Exercise instructions =>
State how many lines in the records below contain the string "Drive", and give nothing besides that number.
++++++++++++++++++++
-- ==== Sys2Proof/Decode.lean ====
section
/-! DEFINITION. The command a table word spells. No row of spec/opcode_table.json gives bits ("fields"
is empty and there is no "fixed" in every row), so no word spells a command (log 4). Lines of text are
read by Machine/Parse.lean. -/

namespace Sys2Proof

/-- The command that the `nbits` bits of `w` spell: none, for every row of the table. -/
def decodeTableWord (_nbits _w : Nat) : Option Instr := none

end Sys2Proof
end

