-- ==== Sys2Proof/Machine/Bridge.lean ====
section
/-! DEFINITION. Bridge channels (chapter 4): periods, duty requests, CUT and OFF, sense timers, and the
commands RESTORE and BRIDGE. -/

namespace Sys2Proof.Machine

/-! ## The on-time (R57) -/

/-- The duty steps of a duty at a resolution (R57). -/
def dutySteps (duty res : Nat) : Nat := duty * res / 256

/-- The sense steps at a resolution (R57). -/
def senseSteps (res : Nat) : Nat := if 2 * res / 256 = 0 then 1 else 2 * res / 256

/-- The on-time of a DRIVING period (R57). -/
def onTimeSteps (sense : Bool) (res duty : Nat) : Nat :=
  if sense then max (dutySteps duty res) (senseSteps res) else dutySteps duty res

/-! ## Duty requests (R58) -/

/-- An owner's request becomes the staged pair; in CUT and under the halt it is ignored (R58). -/
def dutyRequest (c : Channel) (d : Drive) (s : State) : State :=
  if s.halt || (s.channels.get c).state = .cut then s
  else s.modChannel c fun ch => { ch with staged := some d }

/-- Duty 0 in the channel's applied polarity (R129). -/
def dutyZero (c : Channel) (s : State) : State :=
  dutyRequest c ⟨0, (s.channels.get c).applied.pol⟩ s

/-! ## The period end (R56, R59) -/

/-- What the channel applies at a period end, by its state (R59). `d` holds the settings the next period
takes. -/
def applyStaged (halt : Bool) (d : ChannelDef) (ch : ChannelRun) : ChannelRun :=
  match ch.state with
  | .cut => ch
  | .off =>
    if halt then ch
    else
      let pair : Drive := ch.staged.getD ch.applied
      if onTimeSteps d.sense d.res pair.duty = 0 then
        { ch with applied := ⟨0, pair.pol⟩, staged := none }
      else
        { ch with
          state := .driving, applied := pair, staged := none, discard := true, armed := false }
  | .driving =>
    match ch.staged with
    | none => ch
    | some p =>
      if p.pol = ch.applied.pol ∨ ch.applied.duty = 0 then { ch with applied := p, staged := none }
      else { ch with state := .dead, applied := ⟨0, ch.applied.pol⟩ }
  | .dead =>
    { ch with state := .driving, applied := ch.staged.getD ch.applied, staged := none }

/-- The next period starts with the settings as they stand; its on-time is worked out from the result of
the period end (R56, R57). -/
def startPeriod (d : ChannelDef) (ch : ChannelRun) : ChannelRun :=
  { ch with
    periodRes := d.res
    periodPrescale := d.prescale
    onTime := match ch.state with
      | .driving => onTimeSteps d.sense d.res ch.applied.duty
      | .off => 0
      | .dead => 0
      | .cut => 0 }

/-- A PWM period of a channel ends (R59). -/
def periodEnd (c : Channel) (s : State) : State :=
  s.modChannel c fun ch =>
    startPeriod (s.cfg.bridge.get c) (applyStaged s.halt (s.cfg.bridge.get c) ch)

def execPeriodEnd (c : Channel) (s : State) : Host.Outcome State Fault Refusal :=
  event (periodEnd c) s

/-! ## Sense timers (R61) -/

/-- A sense timer expires: the channel is armed, in every state (R61). -/
def execSenseTimer (c : Channel) (s : State) : Host.Outcome State Fault Refusal :=
  event (fun s => s.modChannel c fun ch => { ch with armed := true }) s

/-! ## Entering OFF or CUT (R61, R62, R66, R75, R79) -/

/-- The converter's part of an entry to OFF or CUT: the channel's queued request is removed with its held
value (R75), and a slot that holds a sample becomes 0 (R79). -/
def dropRequest (c : Channel) (q : Sense) : Sense :=
  { q with
    queue := q.queue.filter fun r => r.ch != c
    held := q.held.set c none
    slots := q.slots.modify c fun x => x.map fun _ => 0 }

/-- A channel is released at once into OFF or CUT: applied duty 0 in the polarity kept, no staged pair,
not armed (R62, R66). -/
def releaseChannel (st : ChannelState) (c : Channel) (s : State) : State :=
  (s.modChannel c fun ch =>
      { ch with
        state := st, applied := ⟨0, ch.applied.pol⟩, staged := none, armed := false, onTime := 0 }).withSense
    (dropRequest c s.sense)

/-! ## RESTORE (R63) -/

/-- `RESTORE n` (R63): a CUT channel becomes OFF; its armed flag is left as it stands. -/
def takeRestore (n : Nat) (s : State) : Ans :=
  match asId 24 n with
  | none => refuse .range s
  | some c =>
    if (s.channels.get c).state = .cut then
      taken (s.modChannel c fun ch =>
        { ch with state := .off, applied := ⟨0, ch.applied.pol⟩, staged := none })
    else refuse .state s

def execRestore (n : Nat) (s : State) : Host.Outcome State Fault Refusal := command (takeRestore n) s

/-! ## BRIDGE (R64) -/

/-- A stored field of channel c changed. -/
def setBridge (c : Channel) (f : ChannelDef → ChannelDef) (s : State) : State :=
  s.withCfg { s.cfg with bridge := s.cfg.bridge.modify c f }

/-- `BRIDGE n PWM N p` (R64). -/
def takeBridgePwm (n res p : Nat) (s : State) : Ans :=
  match asId 24 n with
  | none => refuse .range s
  | some c =>
    if (res ≠ 256 ∧ res ≠ 64 ∧ res ≠ 32 ∧ res ≠ 16) ∨ p < 1 ∨ 128 < p then refuse .range s
    else unlessBusy s fun s => taken (setBridge c (fun d => { d with res := res, prescale := p }) s)

/-- `BRIDGE n SENSE ON|OFF` (R64). -/
def takeBridgeSense (n : Nat) (on : Bool) (s : State) : Ans :=
  match asId 24 n with
  | none => refuse .range s
  | some c => unlessBusy s fun s => taken (setBridge c (fun d => { d with sense := on }) s)

/-- `BRIDGE n TRIP mA` (R64). -/
def takeBridgeTrip (n mA : Nat) (s : State) : Ans :=
  match asId 24 n with
  | none => refuse .range s
  | some c =>
    if mA < 500 ∨ 3000 < mA then refuse .range s
    else unlessBusy s fun s => taken (setBridge c (fun d => { d with trip := mA }) s)

/-- The staged pair as a query writes it (R64). -/
def stagedToks : Option Drive → List Tok
  | none => [.word .none]
  | some d => [polTok d.pol, .num d.duty]

/-- `BRIDGE n` (R64): the record as set, and the latest sample. -/
def takeBridgeQuery (n : Nat) (s : State) : Ans :=
  match asId 24 n with
  | none => refuse .range s
  | some c =>
    let ch := s.channels.get c
    let d := s.cfg.bridge.get c
    answered ([channelStateTok ch.state, polTok ch.applied.pol, .num ch.applied.duty, .word .staged]
      ++ stagedToks ch.staged
      ++ [.word .pwm, .num d.res, .num d.prescale, .word .sense, onOff d.sense,
        .word .trip, .num d.trip, .word .ma, optTok .num (s.sense.slots.get c)]) s

def execBridgePwm (n res p : Nat) (s : State) : Host.Outcome State Fault Refusal :=
  command (takeBridgePwm n res p) s
def execBridgeSense (n : Nat) (on : Bool) (s : State) : Host.Outcome State Fault Refusal :=
  command (takeBridgeSense n on) s
def execBridgeTrip (n mA : Nat) (s : State) : Host.Outcome State Fault Refusal :=
  command (takeBridgeTrip n mA) s
def execBridgeQuery (n : Nat) (s : State) : Host.Outcome State Fault Refusal :=
  command (takeBridgeQuery n) s

end Sys2Proof.Machine
end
++++++++++++++++++++
Finished exercise =>
3